What On Earth Was God Thinking When He Created Human Beings?


In the Bible we read of God's acts, but we don't often read of His thought process and rationale behind the acts. Being privy to the "why" behind God's "what" is rare. Yet in Genesis 1, we see God's deliberative thought process behind the creation of human beings, and it's mind-boggling!

What on earth was God thinking when He created human beings? What purpose did God have in mind for us? What role did He intend for us to play?

In Genesis 1:26-28, the Trinity confers: "Let us make man...and let them rule...," followed by this human-targeted directive: "Fill the earth, and subdue it." 

Wow!
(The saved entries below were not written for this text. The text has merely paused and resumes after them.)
-- ==== Sys2Proof/Laws/Ops.lean ====
section
/-! SUPPORT. Laws/Ops.lean: registers and their fields read after a write, and what a message, an event bit and an error can change. -/
namespace Sys2Proof.Machine

/-! ### Registers -/

@[simp] theorem Device.reg_setReg (d : Device) (o p : Nat) (v : Word) : (d.setReg o v).reg p = if p = o then v else d.reg p := by
  unfold Device.reg Device.setReg
  exact Store.get_set d.regs o p v

@[simp] theorem Device.sh_setSh (d : Device) (o p : Nat) (v : Word) : (d.setSh o v).sh p = if p = o then v else d.sh p := by
  unfold Device.sh Device.setSh
  exact Store.get_set d.shadow o p v

/-! ### Fields -/

/-- A field written reads back, modulo its width. -/
theorem fld_setFld (v : Word) {lo w : Nat} (x : Nat) (h : lo + w ≤ 32) : fld (setFld v lo w x) lo w = x % 2 ^ w := by
  unfold setFld fld
  have hv := v.isLt
  have hp : 2 ^ lo * 2 ^ w ≤ 2 ^ 32 := by rw [← Nat.pow_add]; exact Nat.pow_le_pow_right (by omega) h
  have hlo : 0 < 2 ^ lo := Nat.pos_of_ne_zero (by simp)
  have hw : 0 < 2 ^ w := Nat.pos_of_ne_zero (by simp)
  generalize hP : 2 ^ lo = P at *
  generalize hQ : 2 ^ w = Q at *
  generalize hn : v.toNat = n at *
  have e1 : n = P * (Q * (n / P / Q) + n / P % Q) + n % P := by rw [Nat.div_add_mod, Nat.div_add_mod]
  have hx : x % Q < Q := Nat.mod_lt _ hw
  have hr : n % P < P := Nat.mod_lt _ hlo
  have hd : P * (Q * (n / P / Q)) ≤ n := by
    calc P * (Q * (n / P / Q)) ≤ P * (n / P) := Nat.mul_le_mul_left _ (Nat.mul_div_le _ _)
      _ ≤ n := Nat.mul_div_le _ _
  have e2 : n - n / P % Q * P = P * (Q * (n / P / Q)) + n % P := by
    have : n / P % Q * P = P * (n / P % Q) := Nat.mul_comm _ _
    rw [this]
    have := e1
    rw [Nat.mul_add] at this
    omega
  rw [e2, BitVec.toNat_ofNat]
  have e3 : P * (Q * (n / P / Q)) + n % P + x % Q * P = P * (Q * (n / P / Q) + x % Q) + n % P := by ring
  have hdiv : 2 ^ 32 = P * Q * (2 ^ 32 / (P * Q)) := by
    have : P * Q ∣ 2 ^ 32 := by
      rw [← hP, ← hQ, ← Nat.pow_add]; exact Nat.pow_dvd_pow 2 h
    exact (Nat.mul_div_cancel' this).symm
  rw [e3, hdiv, Nat.mul_assoc P Q, ← Nat.mod_mul_right_div_self, ← Nat.mul_assoc P Q, Nat.mod_mul_right_mod, Nat.mod_mul_right_div_self,
    Nat.mul_add_div hlo, Nat.div_eq_of_lt hr, Nat.add_zero, Nat.mul_add_mod, Nat.mod_mod]

/-! ### Messages, events and errors -/

/-- What the device does when it speaks up: beside registers it changes the pending bits of MSI-X vectors, what it has sent, the supervisor
posts, the fault log and the ladder's tick, and nothing else. -/
abbrev Device.Speaks (d e : Device) : Prop :=
  { e with
    regs := d.regs
    hif := { e.hif with vecs := d.hif.vecs }
    out := d.out
    arriving := d.arriving
    fltLog := d.fltLog
    ladderTick := d.ladderTick } = d

theorem Device.Speaks.refl (d : Device) : d.Speaks d := rfl

theorem Device.Speaks.trans {d e f : Device} (h : d.Speaks e) (g : e.Speaks f) : d.Speaks f := by
  unfold Device.Speaks at *
  rw [← h]
  rw [← g]

theorem Device.speaks_setReg (d : Device) (o : Nat) (v : Word) : d.Speaks (d.setReg o v) := rfl

/-- A message changes no register but MSIX_DROPPED. -/
theorem Device.msix_reg (d : Device) (f v o : Nat) (h : o ≠ R.hif_MSIX_DROPPED) : (d.msix f v).reg o = d.reg o := by
  unfold Device.msix
  dsimp only
  split
  · simp [h]
  · split <;> rfl

theorem Device.msix_speaks (d : Device) (f v : Nat) : d.Speaks (d.msix f v) := by
  unfold Device.msix
  dsimp only
  split
  · rfl
  · split <;> rfl

theorem Device.evtSend_reg (d : Device) (pg o : Nat) (h : o ≠ R.hif_MSIX_DROPPED) : (d.evtSend pg).reg o = d.reg o := by
  unfold Device.evtSend
  dsimp only
  split <;> split
  all_goals first
    | rfl
    | exact d.msix_reg _ _ o h

theorem Device.evtSend_speaks (d : Device) (pg : Nat) : d.Speaks (d.evtSend pg) := by
  unfold Device.evtSend
  dsimp only
  split <;> split
  all_goals first
    | rfl
    | exact d.msix_speaks _ _

/-- EVT_RAW bits of a page rise; no register changes but that one and MSIX_DROPPED (R52). -/
theorem Device.evt_reg (d : Device) (pg o : Nat) (b : Word) (h : o ≠ R.hif_MSIX_DROPPED) :
    (d.evt pg b).reg o = if o = pg + 0x20 then d.reg o ||| b else d.reg o := by
  unfold Device.evt Device.evtRise
  split
  · rw [Device.evtSend_reg _ _ _ h]
    simp only [Device.reg_setReg]
    split <;> simp_all
  · simp only [Device.reg_setReg]
    split <;> simp_all

theorem Device.evt_speaks (d : Device) (pg : Nat) (b : Word) : d.Speaks (d.evt pg b) := by
  unfold Device.evt Device.evtRise
  split
  · exact (d.speaks_setReg _ _).trans (Device.evtSend_speaks _ _)
  · rfl

theorem Device.evtBit_reg (d : Device) (pg i o : Nat) (h : o ≠ R.hif_MSIX_DROPPED) :
    (d.evtBit pg i).reg o = if o = pg + 0x20 then d.reg o ||| wd (2 ^ i) else d.reg o := d.evt_reg pg o _ h

theorem Device.evtBit_speaks (d : Device) (pg i : Nat) : d.Speaks (d.evtBit pg i) := d.evt_speaks pg _

/-- Arming the ladder touches LADDER_STATE alone. -/
theorem Device.armLadder_reg (d : Device) (o : Nat) (h : o ≠ R.flt_LADDER_STATE) : d.armLadder.reg o = d.reg o := by
  unfold Device.armLadder
  split
  · show ((d.setN _ _).reg o) = _
    simp [h]
  · rfl

theorem Device.armLadder_speaks (d : Device) : d.Speaks d.armLadder := by
  unfold Device.armLadder
  split <;> rfl

/-- The registers that a record of the fault log may change (R597, R598). -/
def faultRegs : List Nat := [R.flt_LOG_HEAD, R.flt_LOG_OVERRUN, 0xF000 + 0x20, R.flt_LADDER_STATE, R.hif_MSIX_DROPPED]

theorem Device.faultLog_reg (d : Device) (src code cls : Nat) (lo hi : Word) (o : Nat) (h : o ∉ faultRegs) :
    (d.faultLog src code cls lo hi).reg o = d.reg o := by
  simp only [faultRegs, List.mem_cons, List.not_mem_nil, or_false, not_or] at h
  obtain ⟨h1, h2, h3, h4, h5⟩ := h
  unfold Device.faultLog
  dsimp only
  have key : ∀ (b : Prop) [Decidable b] (e : Device), e.regs = d.regs → (((if b then
      (e.setN R.flt_LOG_HEAD ((d.rf R.flt_LOG_HEAD 0 6 + 1) % 64)).count R.flt_LOG_OVERRUN 1
      else e.setN R.flt_LOG_HEAD ((d.rf R.flt_LOG_HEAD 0 6 + 1) % 64)).evtBit 0xF000 19).reg o) = d.reg o := by
    intro b _ e he
    rw [Device.evtBit_reg _ _ _ _ h5, if_neg h3]
    split
    · rw [Device.setN_eq, Device.count_eq, Device.reg_setReg, if_neg h2, Device.reg_setReg, if_neg h1, Device.reg, he]
      rfl
    · rw [Device.setN_eq, Device.reg_setReg, if_neg h1, Device.reg, he]
      rfl
  split
  · rw [Device.armLadder_reg _ _ h4]
    exact key _ _ rfl
  · exact key _ _ rfl

theorem Device.faultLog_speaks (d : Device) (src code cls : Nat) (lo hi : Word) : d.Speaks (d.faultLog src code cls lo hi) := by
  unfold Device.faultLog
  dsimp only
  split
  · refine Device.Speaks.trans ?_ (Device.armLadder_speaks _)
    refine Device.Speaks.trans ?_ (Device.evtBit_speaks _ _ _)
    split <;> rfl
  · refine Device.Speaks.trans ?_ (Device.evtBit_speaks _ _ _)
    split <;> rfl

/-- A block error changes no register but its page's error record and EVT_RAW, and those of the fault log (R54, R595). -/
theorem Device.err_reg (d : Device) (pg code : Nat) (lo hi : Word) (o : Nat) (h : o ∉ faultRegs)
    (h2 : o ∉ [pg + 0x20, pg + 0x30, pg + 0x34, pg + 0x38, pg + 0x3C]) : (d.err pg code lo hi).reg o = d.reg o := by
  have h5 : o ≠ R.hif_MSIX_DROPPED := by
    intro e
    exact h (by simp [faultRegs, e])
  simp only [List.mem_cons, List.not_mem_nil, or_false, not_or] at h2
  obtain ⟨a, b, c, e, f⟩ := h2
  unfold Device.err Device.errAs
  dsimp only
  have key : ∀ x : Device, x.reg o = d.reg o → ((x.count (pg + 0x34) 1).evtBit pg 2).reg o = d.reg o := by
    intro x hx
    rw [Device.evtBit_reg _ _ _ _ h5, if_neg a]
    simp [c, hx]
  split
  · rw [Device.faultLog_reg _ _ _ _ _ _ _ h]
    refine key _ ?_
    split
    · rfl
    · simp [b, e, f]
  · refine key _ ?_
    split
    · rfl
    · simp [b, e, f]

theorem Device.err_speaks (d : Device) (pg code : Nat) (lo hi : Word) : d.Speaks (d.err pg code lo hi) := by
  unfold Device.err Device.errAs
  dsimp only
  have key : ∀ x : Device, d.Speaks x → d.Speaks ((x.count (pg + 0x34) 1).evtBit pg 2) := fun x hx =>
    (hx.trans (x.speaks_setReg (pg + 0x34) (satAdd (x.reg (pg + 0x34)) 1))).trans (Device.evtBit_speaks _ _ _)
  split
  · refine Device.Speaks.trans ?_ (Device.faultLog_speaks _ _ _ _ _ _)
    refine key _ ?_
    split <;> rfl
  · refine key _ ?_
    split <;> rfl

/-- Every block error counts in its page's ERR_COUNT (R54). -/
theorem Device.err_count (d : Device) (pg code : Nat) (lo hi : Word) (h : pg + 0x34 ∉ faultRegs) :
    (d.err pg code lo hi).reg (pg + 0x34) = satAdd (d.reg (pg + 0x34)) 1 := by
  have h5 : pg + 0x34 ≠ R.hif_MSIX_DROPPED := by
    intro e
    exact h (by simp [faultRegs, e])
  unfold Device.err Device.errAs
  dsimp only
  have key : ∀ x : Device, x.reg (pg + 0x34) = d.reg (pg + 0x34) →
      ((x.count (pg + 0x34) 1).evtBit pg 2).reg (pg + 0x34) = satAdd (d.reg (pg + 0x34)) 1 := by
    intro x hx
    rw [Device.evtBit_reg _ _ _ _ h5, if_neg (by omega)]
    simp [hx]
  split
  · rw [Device.faultLog_reg _ _ _ _ _ _ _ h]
    refine key _ ?_
    split
    · rfl
    · simp
  · refine key _ ?_
    split
    · rfl
    · simp

end Sys2Proof.Machine
end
We were created for the role of governing over God's stuff on Planet Earth! Not only governing over fish and fowl, but over electricity, wind, minerals, trees and waterways. Sound waves, laser beams, silicon and Teflon. This is our God-given responsibility and mission!
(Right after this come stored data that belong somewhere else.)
/-- A zero-cross becomes the last of its subdivider, and the counts owed stay (R80). -/
theorem Device.zeroCross_last (d : Device) (c e : Nat) :
    ((d.zeroCross c e).ch c).mains.last = some e ∧ (d.zeroCross c e).plb.owed = d.plb.owed := by
  unfold Device.zeroCross
  extract_lets m owed m1 bad vel stalled x d1 d2 st y d3 d4
  have hlast : m1.last = some e := by
    dsimp only [m1]
    split
    · rfl
    · split <;> rfl
  have h1 : (d1.ch c).mains = m1 ∧ d1.plb.owed = d.plb.owed := ⟨by simp [d1], rfl⟩
  have h2 : (d2.ch c).mains = m1 ∧ d2.plb.owed = d.plb.owed := by
    dsimp only [d2]
    split
    · exact h1
    · obtain ⟨hm, ho⟩ := d1.onCounts_keeps c owed e
      exact ⟨hm.trans h1.1, ho.trans h1.2⟩
  have h3 : (d3.ch c).mains = m1 ∧ d3.plb.owed = d.plb.owed := ⟨by simp [d3, y, h2.1], h2.2⟩
  have h4 : d3.Schedules d4 := by
    dsimp only [d4]
    split
    · exact (Device.evtBit_speaks _ _ _).schedules
    · exact .refl _
  have h5 := h4.trans (d4.repredictCh_schedules c)
  rw [h5.ch_eq, h5.owed_eq, h3.1]
  exact ⟨hlast, h3.2⟩

end Sys2Proof.Machine
end

section
/-! PROOFS. Reference inputs, owed counts and the mains subdivider; O11 (R69, R73, R80). -/
namespace Sys2Proof.Machine

/-! ### Registers and inputs -/

@[simp] theorem Device.setIn_reg (d : Device) (i : Nat) (x : RefIn) (o : Nat) : (d.setIn i x).reg o = d.reg o := rfl
@[simp] theorem Device.owe_reg (d : Device) (i : Nat) (dir : Int) (t : Nat) (z : Bool) (o : Nat) : (d.owe i dir t z).reg o = d.reg o := rfl
@[simp] theorem Device.owe_refIn (d : Device) (i : Nat) (dir : Int) (t : Nat) (z : Bool) (j : Nat) :
    (d.owe i dir t z).refIn j = d.refIn j := rfl
@[simp] theorem Device.countEdge_refIn (d : Device) (i j : Nat) : (d.countEdge i).refIn j = d.refIn j := rfl

@[simp] theorem Device.countEdge_reg (d : Device) (i o : Nat) :
    (d.countEdge i).reg o = if o = R.plb_REF_EDGES i then d.reg (R.plb_REF_EDGES i) + 1 else d.reg o := by
  rw [Device.countEdge, Device.reg_setReg]

/-! ### Level changes of an input (R69) -/

/-- One level change alone in its tick is accepted as it is: there is no second input to make a quadrature pair illegal. -/
theorem refEdge_single (d : Device) {i : Fin 8} {l : Bool} (n k : Nat) (h : (d.refIn i).level ≠ l) :
    refEdge [(i, l)] [n] k d = (d.at k).levelChange i l (min n k) false := by
  have hreal : decide (((d.at k).refIn i).level ≠ l) = true := decide_eq_true h
  have hboth : ∀ a : Nat,
      (decide (i.val = a) && decide (i.val = a + 1) && (d.at k).refKind a == 1 && (d.at k).refKind (a + 1) == 2) = false := fun a => by
    by_cases ha : i.val = a <;> simp [ha]
  unfold refEdge
  simp only [List.zip_cons_cons, List.zip_nil_right, List.filter_cons, hreal, if_true, List.filter_nil, List.any_cons, List.any_nil,
    Bool.or_false, List.foldl_cons, List.foldl_nil, hboth, Bool.and_false, Bool.false_eq_true, if_false]

/-- A rising edge of a PULSE input is counted and owed to the channels that count the input. -/
theorem Device.levelChange_pulse (d : Device) {i : Nat} {l : Bool} (stamp : Nat) (illegal : Bool) (hk : d.refKind i = 4)
    (hl : l ≠ (d.rf (R.plb_REF_CFG i) 5 1 == 1)) :
    d.levelChange i l stamp illegal =
      ((d.setIn i { d.refIn i with level := l, lastEdge := some stamp }).countEdge i).owe i 1 stamp false := by
  have hrise : ∀ x : RefIn, x.level = l → (d.setIn i x).effLevel i = true := fun x hx => by
    simpa [Device.effLevel, hx] using hl
  have hkind : ∀ x : RefIn, (d.setIn i x).refKind i = 4 := fun _ => hk
  unfold Device.levelChange
  simp only [hk, hkind, hrise, if_true]
  rfl

theorem plb_REF_EDGES_ne_SRC (i : Fin 8) (c : Nat) : R.plb_SRC c ≠ R.plb_REF_EDGES i := by
  have := i.isLt
  unfold R.plb_SRC R.plb_REF_EDGES
  omega

/-- Counting an edge changes no channel's source. -/
theorem Device.countsInput_countEdge (d : Device) (i : Fin 8) (c j : Nat) : (d.countEdge i).countsInput c j = d.countsInput c j := by
  have hsrc : (d.countEdge i).reg (R.plb_SRC c) = d.reg (R.plb_SRC c) := by
    rw [Device.countEdge_reg, if_neg (plb_REF_EDGES_ne_SRC i c)]
  unfold Device.countsInput Device.chEnabled Device.srcKind Device.srcInput Device.rf
  rw [hsrc]

/-! ### Counts that reach their channel (R73, R80) -/

/-- What resumes with a channel resumes only when it leaves STALLED. -/
theorem Device.withResume_running (d : Device) {c : Nat} (h : (d.ch c).st ≠ .stalled) (f : Device → Device) :
    d.withResume c f = f d := by
  simp [Device.withResume, h]

/-- A spread count that is due is emitted (R80). -/
theorem Device.mainsTick_emits {d : Device} {c e p : Nat} (hm : d.isMains c = true) (hlock : (d.ch c).mains.lock = true)
    (hlast : (d.ch c).mains.last = some e) (hp : (d.ch c).mains.periods.head? = some p) (hlt : (d.ch c).mains.emitted < 65536)
    (hdue : e + ((d.ch c).mains.emitted + 1) * p / 65536 ≤ d.now.tick) :
    ((d.mainsTick c).ch c).mains.emitted = (d.ch c).mains.emitted + 1 := by
  unfold Device.mainsTick
  simp only [hlast, hp, hm, hlock, hlt, hdue, decide_true, Bool.and_self, if_true]
  rw [(Device.onCounts_keeps _ _ _ _).1]
  simp

/-! ### O11 -/

/-- Settles O11: an edge is owed, an owed count moves its channel, and the subdivider keeps its zero-crosses and emits its counts. -/
theorem referenceInputsAreCounted : Obligations.ReferenceInputsAreCounted := by
  unfold Obligations.ReferenceInputsAreCounted
  refine ⟨fun s i l n k hkind hlevel hrise => ⟨_, rfl, ?_⟩, fun s c k o r hfree hen htake hst => ⟨_, rfl, ?_⟩,
    fun s c k o r hen hst htake => ⟨_, rfl, ?_⟩, fun s c k e p hm hst hlock hlast hp hlt hdue => ⟨_, rfl, ?_⟩⟩
  · have hrun : refEdge [(i, l)] [n] k s.dev = _ := (refEdge_single s.dev n k hlevel).trans
      ((s.dev.at k).levelChange_pulse (min n k) false hkind hrise)
    rw [hrun]
    refine ⟨by simp, by simp, by simp, ?_, fun o ho => ?_, rfl, rfl⟩
    · simp only [Device.owe, Device.countsInput_countEdge]
      rfl
    · simp [List.mem_singleton.not.1 ho]
  · have hne : ∀ st : ChState, st = .stalled ∨ st = .coasting → (s.dev.ch c).st ≠ st := by
      rintro st (rfl | rfl) <;> rcases hst with h | h <;> simp [h]
    have hrun : channelCount c k s.dev = ((s.dev.at k).setOwed r).onCounts c o.dir o.stamp := by
      simp only [channelCount, show (s.dev.at k).freeRunning c = false from hfree, Bool.false_eq_true, if_false,
        show takeOwed c false (s.dev.at k).plb.owed = some (o, r) from htake]
      exact Device.withResume_running ((s.dev.at k).setOwed r) (hne _ (.inl rfl)) _
    obtain ⟨x, hx, htick, -, hpos⟩ := ((s.dev.at k).setOwed r).onCounts_moves o.dir o.stamp hen (hne _ (.inr rfl))
    have hch := hx.ch_eq c
    rw [Device.ch_setCh, if_pos rfl] at hch
    rw [hrun]
    dsimp only
    rw [hch]
    exact ⟨hx.owed_eq, htick, hpos, rfl, rfl⟩
  · have hrun : mainsZeroCross c k s.dev = ((s.dev.at k).setOwed r).zeroCross c o.stamp := by
      simp only [mainsZeroCross, show takeOwed c true (s.dev.at k).plb.owed = some (o, r) from htake,
        show (s.dev.at k).chEnabled c = true from hen, if_true]
      exact Device.withResume_running ((s.dev.at k).setOwed r) hst _
    rw [hrun]
    obtain ⟨hlast, howed⟩ := ((s.dev.at k).setOwed r).zeroCross_last c o.stamp
    exact ⟨howed, hlast, rfl, rfl⟩
  · have hrun : mainsCountTick c k s.dev = (s.dev.at k).mainsTick c := (s.dev.at k).withResume_running hst _
    rw [hrun]
    exact ⟨Device.mainsTick_emits hm hlock hlast hp hlt (hdue.trans (Nat.le_max_right _ _)), rfl, rfl⟩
Can this really be God's intention for us? Can it really be this practical? This concrete? This...well...down-to-earth?

Sometimes we're oblivious to the obvious. The Bible tells us God has a wonderful plan for our lives, and His plan is that we govern rightly over the planet! Some over animals, some over vegetables. Some over water, some over air. Some over wood beams, some over gold.

Chuck Colson summed it up this way: "On the sixth day, God created human beings and commanded them to pick up where He left off." 

Who rules Planet Earth? News flash! God gave us the job:"...let them rule..." And this requires all sorts of work! Some may think God gave the job to Satan at the Fall, but the First Commission was not rescinded when sin entered the world. While the Fall makes our assignment more difficult, Earth-Tending remains our purpose, privilege and "glory." See Psalm 8.

Governance over God's stuff in God's way
 is the first principle of theology of work. This embeds the First Commission into the Great. When we "observe all that Christ commanded" [see the Great Commission of Matthew 28], this "observation" surely takes place at work, where we spend the bulk of our waking hours, right?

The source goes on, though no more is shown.